-- ==== Sys2Proof/Laws/Memory.lean ====
section
/-! SUPPORT. Maps and memory in canonical form: a read after a write, and every operation keeps the form (log entry 13). -/

namespace Sys2Proof.Machine

open Sys2Proof

/-! ### Maps -/

/-- A read of the key just set gives its value. -/
theorem mget_mset_same {β : Type} [DecidableEq β] (d v : β) (m : Map β) (a lo : Nat) (h : mwfFrom d lo m = true) :
    mget d (mset d m a v) a = v := by
  induction m generalizing lo with
  | nil => by_cases hv : v = d <;> simp [mset, mget, hv]
  | cons e r ih =>
    obtain ⟨k, w⟩ := e
    simp only [mwfFrom, Bool.and_eq_true, decide_eq_true_eq] at h
    have hr : ∀ (l : Nat) (r : Map β), mwfFrom d l r = true → a < l → mget d r a = d := by
      intro l r
      induction r generalizing l with
      | nil => intros; rfl
      | cons e r ih =>
        obtain ⟨k, w⟩ := e
        intro hw ha
        simp only [mwfFrom, Bool.and_eq_true, decide_eq_true_eq] at hw
        rw [mget, if_neg (by omega)]
        exact ih (k + 1) hw.2 (by omega)
    simp only [mset]
    split
    · by_cases hv : v = d
      · rw [if_pos hv, mget, if_neg (by omega), hv]
        exact hr (k + 1) r h.2 (by omega)
      · rw [if_neg hv, mget, if_pos rfl]
    · split
      · rename_i _ hak
        subst hak
        by_cases hv : v = d
        · rw [if_pos hv, hv]
          exact hr (a + 1) r h.2 (by omega)
        · rw [if_neg hv, mget, if_pos rfl]
      · rw [mget, if_neg (by omega)]
        exact ih (k + 1) h.2
/-- A read of any other key is unchanged. -/
theorem mget_mset_other {β : Type} [DecidableEq β] (d v : β) (m : Map β) {a b : Nat} (h : b ≠ a) :
    mget d (mset d m a v) b = mget d m b := by
  induction m with
  | nil => by_cases hv : v = d <;> simp [mset, mget, hv, Ne.symm h]
  | cons e r ih =>
    obtain ⟨k, w⟩ := e
    simp only [mset]
    split
    · by_cases hv : v = d <;> simp [hv, mget, Ne.symm h]
    · split
      · rename_i _ hak
        subst hak
        by_cases hv : v = d <;> simp [hv, mget, Ne.symm h]
      · simp only [mget, ih]
/-- A lower bound of the keys may be lowered. -/
theorem mwfFrom_mono {β : Type} [DecidableEq β] {d : β} {m : Map β} {lo lo' : Nat} (h : mwfFrom d lo m = true)
    (hl : lo' ≤ lo) : mwfFrom d lo' m = true := by
  cases m with
  | nil => rfl
  | cons e r =>
    obtain ⟨k, w⟩ := e
    simp only [mwfFrom, Bool.and_eq_true, decide_eq_true_eq] at h ⊢
    exact ⟨⟨by omega, h.1.2⟩, h.2⟩
/-- Setting a key keeps the form. -/
theorem mwfFrom_mset {β : Type} [DecidableEq β] {d : β} {m : Map β} {lo : Nat} (h : mwfFrom d lo m = true) (a : Nat) (v : β)
    (ha : lo ≤ a) : mwfFrom d lo (mset d m a v) = true := by
  induction m generalizing lo with
  | nil => by_cases hv : v = d <;> simp [mset, mwfFrom, hv, ha]
  | cons e r ih =>
    obtain ⟨k, w⟩ := e
    have h' := h
    simp only [mwfFrom, Bool.and_eq_true, decide_eq_true_eq] at h'
    simp only [mset]
    split
    · by_cases hv : v = d
      · rwa [if_pos hv]
      · rw [if_neg hv]
        simp only [mwfFrom, Bool.and_eq_true, decide_eq_true_eq]
        exact ⟨⟨ha, hv⟩, ⟨⟨by omega, h'.1.2⟩, h'.2⟩⟩
    · split
      · rename_i _ hak
        subst hak
        by_cases hv : v = d
        · rw [if_pos hv]
          exact mwfFrom_mono h'.2 (by omega)
        · rw [if_neg hv]
          simp only [mwfFrom, Bool.and_eq_true, decide_eq_true_eq]
          exact ⟨⟨ha, hv⟩, h'.2⟩
      · simp only [mwfFrom, Bool.and_eq_true, decide_eq_true_eq]
        exact ⟨h'.1, ih h'.2 (by omega)⟩
/-- Dropping entries keeps the form. -/
theorem mwfFrom_filter {β : Type} [DecidableEq β] {d : β} {m : Map β} {lo : Nat} (h : mwfFrom d lo m = true)
    (p : Nat × β → Bool) : mwfFrom d lo (m.filter p) = true := by
  induction m generalizing lo with
  | nil => rfl
  | cons e r ih =>
    obtain ⟨k, w⟩ := e
    simp only [mwfFrom, Bool.and_eq_true, decide_eq_true_eq] at h
    rw [List.filter_cons]
    split
    · simp only [mwfFrom, Bool.and_eq_true, decide_eq_true_eq]
      exact ⟨h.1, ih h.2⟩
    · exact mwfFrom_mono (ih h.2) (by omega)

/-! ### Memory -/

@[simp] theorem Memory.wf_nil : Memory.wf [] = true := rfl
theorem Memory.wf_write {m : Memory} (h : m.wf = true) (a : Nat) (b : Byte) : (m.write a b).wf = true :=
  mwfFrom_mset h a b (Nat.zero_le a)
/-- The cells of some bytes before entries that all lie above them. -/
theorem mwfFrom_cellsAt {r : Memory} {lo a : Nat} (bs : List Byte) (ha : lo ≤ a)
    (h : mwfFrom memDefault (a + bs.length) r = true) : mwfFrom memDefault lo (cellsAt a bs ++ r) = true := by
  induction bs generalizing a lo with
  | nil => exact mwfFrom_mono h (by simpa using ha)
  | cons b bs ih =>
    have h' : mwfFrom memDefault (a + 1 + bs.length) r = true := by
      rwa [List.length_cons, show a + (bs.length + 1) = a + 1 + bs.length by omega] at h
    rw [cellsAt]
    split
    · exact ih (by omega) h'
    · next hb =>
      simp only [List.cons_append, mwfFrom, Bool.and_eq_true, decide_eq_true_eq]
      exact ⟨⟨ha, hb⟩, ih (Nat.le_refl _) h'⟩
/-- The entries above some bytes. -/
theorem mwfFrom_above {m : Memory} {lo a : Nat} (n : Nat) (ha : a ≤ lo) (h : mwfFrom memDefault lo m = true) :
    mwfFrom memDefault (a + n) (m.dropWhile fun c => decide (a ≤ c.1) && decide (c.1 < a + n)) = true := by
  induction m generalizing lo with
  | nil => rfl
  | cons e r ih =>
    obtain ⟨k, v⟩ := e
    have h' := h
    simp only [mwfFrom, Bool.and_eq_true, decide_eq_true_eq] at h'
    rw [List.dropWhile_cons]
    split
    · exact ih (by omega) h'.2
    · next hk =>
      simp only [Bool.and_eq_true, decide_eq_true_eq, not_and, Nat.not_lt] at hk
      simp only [mwfFrom, Bool.and_eq_true, decide_eq_true_eq]
      exact ⟨⟨hk (by omega), h'.1.2⟩, h'.2⟩
theorem mwfFrom_writeN {m : Memory} {lo a : Nat} (bs : List Byte) (ha : lo ≤ a) (h : mwfFrom memDefault lo m = true) :
    mwfFrom memDefault lo (m.writeN a bs) = true := by
  induction m generalizing lo with
  | nil => simpa [Memory.writeN] using mwfFrom_cellsAt (r := []) bs ha rfl
  | cons e r ih =>
    obtain ⟨k, v⟩ := e
    have h' := h
    simp only [mwfFrom, Bool.and_eq_true, decide_eq_true_eq] at h'
    rw [Memory.writeN]
    split
    · simp only [mwfFrom, Bool.and_eq_true, decide_eq_true_eq]
      exact ⟨h'.1, ih (by omega) h'.2⟩
    · next hk =>
      refine mwfFrom_cellsAt bs ha (mwfFrom_above (lo := k) bs.length (by omega) ?_)
      simp only [mwfFrom, Bool.and_eq_true, decide_eq_true_eq]
      exact ⟨⟨Nat.le_refl _, h'.1.2⟩, h'.2⟩
theorem Memory.wf_writeN {m : Memory} (h : m.wf = true) (a : Nat) (bs : List Byte) : (m.writeN a bs).wf = true :=
  mwfFrom_writeN bs (Nat.zero_le a) h
theorem Memory.wf_filter {m : Memory} (h : m.wf = true) (p : Host.Cell → Bool) : Memory.wf (m.filter p) = true :=
  mwfFrom_filter h p
/-- A fold of writes keeps the form. -/
theorem Memory.wf_foldl_write {α : Type} {m : Memory} (h : m.wf = true) (l : List α) (f : α → Nat) (g : α → Byte) :
    Memory.wf (l.foldl (fun (m : Memory) e => m.write (f e) (g e)) m) = true := by
  induction l generalizing m with
  | nil => exact h
  | cons e r ih => exact ih (Memory.wf_write h _ _)

/-- So does a fold from the right. -/
theorem Memory.wf_foldr_write {α : Type} {m : Memory} (h : m.wf = true) (l : List α) (f : α → Nat) (g : α → Byte) :
    Memory.wf (l.foldr (fun e (m : Memory) => m.write (f e) (g e)) m) = true := by
  induction l with
  | nil => exact h
  | cons e r ih => exact Memory.wf_write ih _ _
/-- Memory set to zero keeps the form. -/
theorem Memory.wf_clear {m : Memory} (h : m.wf = true) (a n : Nat) : (m.clear a n).wf = true := Memory.wf_filter h _

theorem Memory.read_write_same {m : Memory} (h : m.wf = true) (a : Nat) (b : Byte) : (m.write a b).read a = b :=
  mget_mset_same memDefault b m a 0 h
theorem Memory.read_write_other (m : Memory) (b : Byte) {a c : Nat} (h : c ≠ a) : (m.write a b).read c = m.read c :=
  mget_mset_other memDefault b m h
/-- The cells of some bytes say nothing of other addresses. -/
theorem mget_cells_outside {r : Memory} {a c : Nat} (bs : List Byte) (h : c < a ∨ a + bs.length ≤ c) :
    mget memDefault (cellsAt a bs ++ r) c = mget memDefault r c := by
  induction bs generalizing a with
  | nil => rfl
  | cons b bs ih =>
    simp only [List.length_cons] at h
    rw [cellsAt]
    split
    · exact ih (by omega)
    · rw [List.cons_append, mget, if_neg (by omega), ih (by omega)]
/-- Dropping the entries of a range says nothing of other addresses. -/
theorem mget_above (m : Memory) (n : Nat) {a c : Nat} (h : c < a ∨ a + n ≤ c) :
    mget memDefault (m.dropWhile fun e => decide (a ≤ e.1) && decide (e.1 < a + n)) c = mget memDefault m c := by
  induction m with
  | nil => rfl
  | cons e r ih =>
    obtain ⟨k, v⟩ := e
    rw [List.dropWhile_cons]
    split
    · next hk =>
      simp only [Bool.and_eq_true, decide_eq_true_eq] at hk
      rw [ih, mget, if_neg (by omega)]
    · rfl
/-- What lies above a bound does not say what is read below it. -/
theorem mget_below {m : Memory} {lo c : Nat} (h : mwfFrom memDefault lo m = true) (hc : c < lo) :
    mget memDefault m c = memDefault := by
  induction m generalizing lo with
  | nil => rfl
  | cons e r ih =>
    obtain ⟨k, v⟩ := e
    simp only [mwfFrom, Bool.and_eq_true, decide_eq_true_eq] at h
    rw [mget, if_neg (by omega)]
    exact ih h.2 (by omega)
/-- The cells of some bytes read as they are. -/
theorem mget_cells_inside {r : Memory} {a : Nat} (bs : List Byte) (h : mwfFrom memDefault (a + bs.length) r = true) (d : Nat)
    (hd : d < bs.length) : mget memDefault (cellsAt a bs ++ r) (a + d) = bs[d] := by
  induction bs generalizing a d with
  | nil => simp at hd
  | cons b bs ih =>
    have h' : mwfFrom memDefault (a + 1 + bs.length) r = true := by
      rwa [List.length_cons, show a + (bs.length + 1) = a + 1 + bs.length by omega] at h
    rw [cellsAt]
    cases d with
    | zero =>
      split
      · next hb =>
        rw [mget_cells_outside bs (by omega), mget_below h' (by omega)]
        simp [hb]
      · simp [mget]
    | succ d =>
      have hd' : d < bs.length := by simpa using hd
      split
      · rw [show a + (d + 1) = a + 1 + d by omega, ih h' d hd']; simp
      · rw [List.cons_append, mget, if_neg (by omega), show a + (d + 1) = a + 1 + d by omega, ih h' d hd']; simp
/-- Outside the bytes written, memory reads as before. -/
theorem Memory.read_writeN_outside (m : Memory) (a : Nat) (bs : List Byte) {c : Nat} (h : c < a ∨ a + bs.length ≤ c) :
    (m.writeN a bs).read c = m.read c := by
  induction m with
  | nil => simpa [Memory.writeN, Memory.read] using mget_cells_outside (r := []) bs h
  | cons e r ih =>
    obtain ⟨k, v⟩ := e
    rw [Memory.writeN]
    split
    · simp only [Memory.read, mget] at ih ⊢
      rw [ih]
    · rw [Memory.read, mget_cells_outside bs h, mget_above _ _ h]
      rfl
/-- Inside them, it reads as what was written. -/
theorem Memory.read_writeN_inside {m : Memory} (h : m.wf = true) (a : Nat) (bs : List Byte) (d : Nat) (hd : d < bs.length) :
    (m.writeN a bs).read (a + d) = bs[d] := by
  suffices ∀ lo, mwfFrom memDefault lo m = true → (m.writeN a bs).read (a + d) = bs[d] from this 0 h
  intro lo h
  induction m generalizing lo with
  | nil => simpa [Memory.writeN, Memory.read] using mget_cells_inside (r := []) (a := a) bs rfl d hd
  | cons e r ih =>
    obtain ⟨k, v⟩ := e
    have h' := h
    simp only [mwfFrom, Bool.and_eq_true, decide_eq_true_eq] at h'
    rw [Memory.writeN]
    split
    · have := ih (mwfFrom_mono h'.2 (Nat.zero_le _)) _ h'.2
      simp only [Memory.read, mget] at this ⊢
      rw [if_neg (by omega), this]
    · refine mget_cells_inside bs (mwfFrom_above (lo := k) bs.length (by omega) ?_) d hd
      simp only [mwfFrom, Bool.and_eq_true, decide_eq_true_eq]
      exact ⟨⟨Nat.le_refl _, h'.1.2⟩, h'.2⟩
@[simp] theorem Memory.length_readN (m : Memory) (a n : Nat) : (m.readN a n).length = n := by
  induction n generalizing a with
  | zero => rfl
  | succ n ih => simp [Memory.readN, ih]
theorem Memory.getElem_readN (m : Memory) (a n d : Nat) (hd : d < (m.readN a n).length) : (m.readN a n)[d] = m.read (a + d) := by
  induction n generalizing a d with
  | zero => simp [Memory.readN] at hd
  | succ n ih =>
    cases d with
    | zero => rfl
    | succ d =>
      have hd' : d < (m.readN (a + 1) n).length := by simpa [Memory.readN] using hd
      simpa [Memory.readN, Nat.add_assoc, Nat.add_comm 1 d] using ih (a + 1) d hd'
/-- Bytes just written read back. -/
theorem Memory.readN_writeN {m : Memory} (h : m.wf = true) (a : Nat) (bs : List Byte) :
    (m.writeN a bs).readN a bs.length = bs := by
  apply List.ext_getElem (by simp)
  intro d h1 h2
  rw [Memory.getElem_readN, Memory.read_writeN_inside h a bs d h2]

/-! ### The memories of a state -/

/-- A state with the same memories. -/
theorem State.memOk_of_eq {s t : State} (h : s.memOk) (hm : t.mem = s.mem) (ht : t.teams = s.teams) : t.memOk := by
  unfold State.memOk at *; rwa [hm, ht]
theorem State.memOk_reset : State.reset.memOk := ⟨rfl, by simp [State.reset]⟩
/-- A change of a team that keeps its scratchpad's form. -/
theorem State.memOk_modTeam {s : State} (h : s.memOk) (t : Nat) {f : Team → Team}
    (hf : ∀ m : Team, m.pad.wf = true → (f m).pad.wf = true) : (s.modTeam t f).memOk := by
  refine ⟨h.1, ?_⟩
  intro m hm
  unfold State.modTeam at hm
  obtain ⟨i, hi, rfl⟩ := List.mem_iff_getElem.mp hm
  simp only [List.getElem_modify]
  simp only [List.length_modify] at hi
  split
  · exact hf _ (h.2 _ (List.getElem_mem hi))
  · exact h.2 _ (List.getElem_mem hi)
theorem State.memOk_modThread {s : State} (h : s.memOk) (t i : Nat) (f : Thread → Thread) : (s.modThread t i f).memOk :=
  State.memOk_modTeam h t fun _ h => h
theorem State.memOk_modWarp {s : State} (h : s.memOk) (t w : Nat) (f : Warp → Warp) : (s.modWarp t w f).memOk :=
  State.memOk_modTeam h t fun _ h => h
/-- A fold of steps that each keep the form. -/
theorem State.memOk_foldl {α : Type} {s : State} (h : s.memOk) (l : List α) (f : State → α → State)
    (hf : ∀ (s : State) (a : α), s.memOk → (f s a).memOk) : (l.foldl f s).memOk := by
  induction l generalizing s with
  | nil => exact h
  | cons a r ih => exact ih (hf s a h)

end Sys2Proof.Machine
end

************

The line with "mget d (mset d m a v) a = v := by" marks the end; reproduce exactly every line from the start of the entries up to it, that line included.

-- ==== Sys2Proof/Laws/Memory.lean ====
section
/-! SUPPORT. Maps and memory in canonical form: a read after a write, and every operation keeps the form (log entry 13). -/

namespace Sys2Proof.Machine

open Sys2Proof

/-! ### Maps -/

/-- A read of the key just set gives its value. -/
theorem mget_mset_same {β : Type} [DecidableEq β] (d v : β) (m : Map β) (a lo : Nat) (h : mwfFrom d lo m = true) :
    mget d (mset d m a v) a = v := by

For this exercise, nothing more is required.